All parts - Assessment of time to reach maximum concentration derived from serum concentrations of CA19-9-unbound ADC, CA19-9-unbound total anti-CA19-9 antibody, and unconjugated YL0010014 payload	First 21 days (Part A) or 28 days (Part B) after the first dose of BNT329.	Per dose level/cohort/arm (if data permit).
All parts - Assessment of terminal half-life derived from serum concentrations of CA19-9-unbound ADC, CA19-9-unbound total anti-CA19-9 antibody, and unconjugated YL0010014 payload	First 21 days (Part A) or 28 days (Part B) after the first dose of BNT329.	Per dose level/cohort/arm (if data permit).

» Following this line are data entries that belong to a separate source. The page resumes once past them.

/-! ## setSup -/

@[simp] theorem State.setSup_powered (s : State) (x : Sup) : (s.setSup x).powered = s.powered := rfl
@[simp] theorem State.setSup_threePhases (s : State) (x : Sup) : (s.setSup x).threePhases = s.threePhases := rfl
@[simp] theorem State.setSup_commission (s : State) (x : Sup) : (s.setSup x).commission = s.commission := rfl
@[simp] theorem State.setSup_plan (s : State) (x : Sup) : (s.setSup x).plan = s.plan := rfl
@[simp] theorem State.setSup_planDefaults (s : State) (x : Sup) : (s.setSup x).planDefaults = s.planDefaults := rfl
@[simp] theorem State.setSup_portV (s : State) (x : Sup) : (s.setSup x).portV = s.portV := rfl
@[simp] theorem State.setSup_portP (s : State) (x : Sup) : (s.setSup x).portP = s.portP := rfl
@[simp] theorem State.setSup_portF (s : State) (x : Sup) : (s.setSup x).portF = s.portF := rfl
@[simp] theorem State.setSup_recordBuffer (s : State) (x : Sup) : (s.setSup x).recordBuffer = s.recordBuffer := rfl
@[simp] theorem State.setSup_imageBuffer (s : State) (x : Sup) : (s.setSup x).imageBuffer = s.imageBuffer := rfl
@[simp] theorem State.setSup_ses (s : State) (x : Sup) : (s.setSup x).ses = s.ses := rfl
@[simp] theorem State.setSup_sup (s : State) (x : Sup) : (s.setSup x).sup = x := rfl
@[simp] theorem State.setSup_alc (s : State) (x : Sup) : (s.setSup x).alc = s.alc := rfl
@[simp] theorem State.setSup_htr (s : State) (x : Sup) : (s.setSup x).htr = s.htr := rfl
@[simp] theorem State.setSup_iso (s : State) (x : Sup) : (s.setSup x).iso = s.iso := rfl
@[simp] theorem State.setSup_mtr (s : State) (x : Sup) : (s.setSup x).mtr = s.mtr := rfl
@[simp] theorem State.setSup_rst (s : State) (x : Sup) : (s.setSup x).rst = s.rst := rfl
@[simp] theorem State.setSup_nv (s : State) (x : Sup) : (s.setSup x).nv = s.nv := rfl
@[simp] theorem State.setSup_free (s : State) (x : Sup) : (s.setSup x).free = s.free := rfl
@[simp] theorem State.setSup_pending (s : State) (x : Sup) : (s.setSup x).pending = s.pending := rfl
@[simp] theorem State.setSup_port (s : State) (x : Sup) (p : PortId) : (s.setSup x).port p = s.port p := by
  cases p <;> rfl
@[simp] theorem State.setSup_entry (s : State) (x : Sup) (n : Fin 53) : (s.setSup x).entry n = s.entry n := rfl
@[simp] theorem State.setSup_zone (s : State) (x : Sup) (z : Fin 8) : (s.setSup x).zone z = s.zone z := rfl

/-! ## setAlc -/

@[simp] theorem State.setAlc_powered (s : State) (x : Alc) : (s.setAlc x).powered = s.powered := rfl
@[simp] theorem State.setAlc_threePhases (s : State) (x : Alc) : (s.setAlc x).threePhases = s.threePhases := rfl
@[simp] theorem State.setAlc_commission (s : State) (x : Alc) : (s.setAlc x).commission = s.commission := rfl
@[simp] theorem State.setAlc_plan (s : State) (x : Alc) : (s.setAlc x).plan = s.plan := rfl
@[simp] theorem State.setAlc_planDefaults (s : State) (x : Alc) : (s.setAlc x).planDefaults = s.planDefaults := rfl
@[simp] theorem State.setAlc_portV (s : State) (x : Alc) : (s.setAlc x).portV = s.portV := rfl
@[simp] theorem State.setAlc_portP (s : State) (x : Alc) : (s.setAlc x).portP = s.portP := rfl
@[simp] theorem State.setAlc_portF (s : State) (x : Alc) : (s.setAlc x).portF = s.portF := rfl
@[simp] theorem State.setAlc_recordBuffer (s : State) (x : Alc) : (s.setAlc x).recordBuffer = s.recordBuffer := rfl
@[simp] theorem State.setAlc_imageBuffer (s : State) (x : Alc) : (s.setAlc x).imageBuffer = s.imageBuffer := rfl
@[simp] theorem State.setAlc_ses (s : State) (x : Alc) : (s.setAlc x).ses = s.ses := rfl
@[simp] theorem State.setAlc_sup (s : State) (x : Alc) : (s.setAlc x).sup = s.sup := rfl
@[simp] theorem State.setAlc_alc (s : State) (x : Alc) : (s.setAlc x).alc = x := rfl
@[simp] theorem State.setAlc_htr (s : State) (x : Alc) : (s.setAlc x).htr = s.htr := rfl
@[simp] theorem State.setAlc_iso (s : State) (x : Alc) : (s.setAlc x).iso = s.iso := rfl
@[simp] theorem State.setAlc_mtr (s : State) (x : Alc) : (s.setAlc x).mtr = s.mtr := rfl
@[simp] theorem State.setAlc_rst (s : State) (x : Alc) : (s.setAlc x).rst = s.rst := rfl
@[simp] theorem State.setAlc_nv (s : State) (x : Alc) : (s.setAlc x).nv = s.nv := rfl
@[simp] theorem State.setAlc_free (s : State) (x : Alc) : (s.setAlc x).free = s.free := rfl
@[simp] theorem State.setAlc_pending (s : State) (x : Alc) : (s.setAlc x).pending = s.pending := rfl
@[simp] theorem State.setAlc_port (s : State) (x : Alc) (p : PortId) : (s.setAlc x).port p = s.port p := by
  cases p <;> rfl
@[simp] theorem State.setAlc_entry (s : State) (x : Alc) (n : Fin 53) : (s.setAlc x).entry n = s.entry n := rfl
@[simp] theorem State.setAlc_zone (s : State) (x : Alc) (z : Fin 8) : (s.setAlc x).zone z = s.zone z := rfl

/-! ## setHtr -/

@[simp] theorem State.setHtr_powered (s : State) (x : Htr) : (s.setHtr x).powered = s.powered := rfl
@[simp] theorem State.setHtr_threePhases (s : State) (x : Htr) : (s.setHtr x).threePhases = s.threePhases := rfl
@[simp] theorem State.setHtr_commission (s : State) (x : Htr) : (s.setHtr x).commission = s.commission := rfl
@[simp] theorem State.setHtr_plan (s : State) (x : Htr) : (s.setHtr x).plan = s.plan := rfl
@[simp] theorem State.setHtr_planDefaults (s : State) (x : Htr) : (s.setHtr x).planDefaults = s.planDefaults := rfl
@[simp] theorem State.setHtr_portV (s : State) (x : Htr) : (s.setHtr x).portV = s.portV := rfl
@[simp] theorem State.setHtr_portP (s : State) (x : Htr) : (s.setHtr x).portP = s.portP := rfl
@[simp] theorem State.setHtr_portF (s : State) (x : Htr) : (s.setHtr x).portF = s.portF := rfl
@[simp] theorem State.setHtr_recordBuffer (s : State) (x : Htr) : (s.setHtr x).recordBuffer = s.recordBuffer := rfl
@[simp] theorem State.setHtr_imageBuffer (s : State) (x : Htr) : (s.setHtr x).imageBuffer = s.imageBuffer := rfl
@[simp] theorem State.setHtr_ses (s : State) (x : Htr) : (s.setHtr x).ses = s.ses := rfl
@[simp] theorem State.setHtr_sup (s : State) (x : Htr) : (s.setHtr x).sup = s.sup := rfl
@[simp] theorem State.setHtr_alc (s : State) (x : Htr) : (s.setHtr x).alc = s.alc := rfl
@[simp] theorem State.setHtr_htr (s : State) (x : Htr) : (s.setHtr x).htr = x := rfl
@[simp] theorem State.setHtr_iso (s : State) (x : Htr) : (s.setHtr x).iso = s.iso := rfl
@[simp] theorem State.setHtr_mtr (s : State) (x : Htr) : (s.setHtr x).mtr = s.mtr := rfl
@[simp] theorem State.setHtr_rst (s : State) (x : Htr) : (s.setHtr x).rst = s.rst := rfl
@[simp] theorem State.setHtr_nv (s : State) (x : Htr) : (s.setHtr x).nv = s.nv := rfl
@[simp] theorem State.setHtr_free (s : State) (x : Htr) : (s.setHtr x).free = s.free := rfl
@[simp] theorem State.setHtr_pending (s : State) (x : Htr) : (s.setHtr x).pending = s.pending := rfl
@[simp] theorem State.setHtr_port (s : State) (x : Htr) (p : PortId) : (s.setHtr x).port p = s.port p := by
  cases p <;> rfl
@[simp] theorem State.setHtr_entry (s : State) (x : Htr) (n : Fin 53) : (s.setHtr x).entry n = s.entry n := rfl
@[simp] theorem State.setHtr_zone (s : State) (x : Htr) (z : Fin 8) : (s.setHtr x).zone z = x.zones[z] := rfl

/-! ## setIso -/

@[simp] theorem State.setIso_powered (s : State) (x : Iso) : (s.setIso x).powered = s.powered := rfl
@[simp] theorem State.setIso_threePhases (s : State) (x : Iso) : (s.setIso x).threePhases = s.threePhases := rfl
@[simp] theorem State.setIso_commission (s : State) (x : Iso) : (s.setIso x).commission = s.commission := rfl
@[simp] theorem State.setIso_plan (s : State) (x : Iso) : (s.setIso x).plan = s.plan := rfl
@[simp] theorem State.setIso_planDefaults (s : State) (x : Iso) : (s.setIso x).planDefaults = s.planDefaults := rfl
@[simp] theorem State.setIso_portV (s : State) (x : Iso) : (s.setIso x).portV = s.portV := rfl
@[simp] theorem State.setIso_portP (s : State) (x : Iso) : (s.setIso x).portP = s.portP := rfl
@[simp] theorem State.setIso_portF (s : State) (x : Iso) : (s.setIso x).portF = s.portF := rfl
@[simp] theorem State.setIso_recordBuffer (s : State) (x : Iso) : (s.setIso x).recordBuffer = s.recordBuffer := rfl
@[simp] theorem State.setIso_imageBuffer (s : State) (x : Iso) : (s.setIso x).imageBuffer = s.imageBuffer := rfl
@[simp] theorem State.setIso_ses (s : State) (x : Iso) : (s.setIso x).ses = s.ses := rfl
@[simp] theorem State.setIso_sup (s : State) (x : Iso) : (s.setIso x).sup = s.sup := rfl
@[simp] theorem State.setIso_alc (s : State) (x : Iso) : (s.setIso x).alc = s.alc := rfl
@[simp] theorem State.setIso_htr (s : State) (x : Iso) : (s.setIso x).htr = s.htr := rfl
@[simp] theorem State.setIso_iso (s : State) (x : Iso) : (s.setIso x).iso = x := rfl
@[simp] theorem State.setIso_mtr (s : State) (x : Iso) : (s.setIso x).mtr = s.mtr := rfl
@[simp] theorem State.setIso_rst (s : State) (x : Iso) : (s.setIso x).rst = s.rst := rfl
@[simp] theorem State.setIso_nv (s : State) (x : Iso) : (s.setIso x).nv = s.nv := rfl
@[simp] theorem State.setIso_free (s : State) (x : Iso) : (s.setIso x).free = s.free := rfl
@[simp] theorem State.setIso_pending (s : State) (x : Iso) : (s.setIso x).pending = s.pending := rfl
@[simp] theorem State.setIso_port (s : State) (x : Iso) (p : PortId) : (s.setIso x).port p = s.port p := by
  cases p <;> rfl
@[simp] theorem State.setIso_entry (s : State) (x : Iso) (n : Fin 53) : (s.setIso x).entry n = s.entry n := rfl
@[simp] theorem State.setIso_zone (s : State) (x : Iso) (z : Fin 8) : (s.setIso x).zone z = s.zone z := rfl

/-! ## setMtr -/

@[simp] theorem State.setMtr_powered (s : State) (x : Mtr) : (s.setMtr x).powered = s.powered := rfl
@[simp] theorem State.setMtr_threePhases (s : State) (x : Mtr) : (s.setMtr x).threePhases = s.threePhases := rfl
@[simp] theorem State.setMtr_commission (s : State) (x : Mtr) : (s.setMtr x).commission = s.commission := rfl
@[simp] theorem State.setMtr_plan (s : State) (x : Mtr) : (s.setMtr x).plan = s.plan := rfl
@[simp] theorem State.setMtr_planDefaults (s : State) (x : Mtr) : (s.setMtr x).planDefaults = s.planDefaults := rfl
@[simp] theorem State.setMtr_portV (s : State) (x : Mtr) : (s.setMtr x).portV = s.portV := rfl
@[simp] theorem State.setMtr_portP (s : State) (x : Mtr) : (s.setMtr x).portP = s.portP := rfl
@[simp] theorem State.setMtr_portF (s : State) (x : Mtr) : (s.setMtr x).portF = s.portF := rfl
@[simp] theorem State.setMtr_recordBuffer (s : State) (x : Mtr) : (s.setMtr x).recordBuffer = s.recordBuffer := rfl
@[simp] theorem State.setMtr_imageBuffer (s : State) (x : Mtr) : (s.setMtr x).imageBuffer = s.imageBuffer := rfl
@[simp] theorem State.setMtr_ses (s : State) (x : Mtr) : (s.setMtr x).ses = s.ses := rfl
@[simp] theorem State.setMtr_sup (s : State) (x : Mtr) : (s.setMtr x).sup = s.sup := rfl
@[simp] theorem State.setMtr_alc (s : State) (x : Mtr) : (s.setMtr x).alc = s.alc := rfl
@[simp] theorem State.setMtr_htr (s : State) (x : Mtr) : (s.setMtr x).htr = s.htr := rfl
@[simp] theorem State.setMtr_iso (s : State) (x : Mtr) : (s.setMtr x).iso = s.iso := rfl
@[simp] theorem State.setMtr_mtr (s : State) (x : Mtr) : (s.setMtr x).mtr = x := rfl
@[simp] theorem State.setMtr_rst (s : State) (x : Mtr) : (s.setMtr x).rst = s.rst := rfl
@[simp] theorem State.setMtr_nv (s : State) (x : Mtr) : (s.setMtr x).nv = s.nv := rfl
@[simp] theorem State.setMtr_free (s : State) (x : Mtr) : (s.setMtr x).free = s.free := rfl
@[simp] theorem State.setMtr_pending (s : State) (x : Mtr) : (s.setMtr x).pending = s.pending := rfl
@[simp] theorem State.setMtr_port (s : State) (x : Mtr) (p : PortId) : (s.setMtr x).port p = s.port p := by
  cases p <;> rfl
@[simp] theorem State.setMtr_entry (s : State) (x : Mtr) (n : Fin 53) : (s.setMtr x).entry n = s.entry n := rfl
@[simp] theorem State.setMtr_zone (s : State) (x : Mtr) (z : Fin 8) : (s.setMtr x).zone z = s.zone z := rfl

Parts A, B, and C - ORR	From first dose of BNT329 until end of study (up to approximately 36 months).	Per dose level/cohort. Defined as the proportion of participants in whom a confirmed CR or PR (based on the investigator's assessment) is observed as best overall response.
All parts - Disease control rate	From first dose of BNT329 until end of study (up to approximately 36 months).	Per dose level/cohort/arm. Defined as the proportion of participants in whom a CR or PR or stable disease (assessed at least 6 weeks \[±2 days\] after the first BNT329 dose) is observed as best ORR per investigator's assessment.
All parts - Duration of response	From first dose of BNT329 until end of study (up to approximately 36 months).	Per dose level/cohort/arm. Defined as the time from first objective response (CR or PR) to first occurrence of objective tumor progression (PD) or death from any cause, whichever occurs first.
All parts: Anti-drug antibody (ADA) prevalence	From first dose of BNT329 until up to 60 days after the last dose of BNT329 (up to 26 months).	Per dose level/cohort/arm. Defined as the proportion of participants who are ADA positive at any timepoint (either baseline or post-baseline) (if data permit).
All parts - ADA incidence	From first dose of BNT329 until up to 60 days after the last dose of BNT329 (up to 26 months).	Per dose level/cohort/arm. Defined as the proportion of participants having treatment-emergent ADA (if data permit).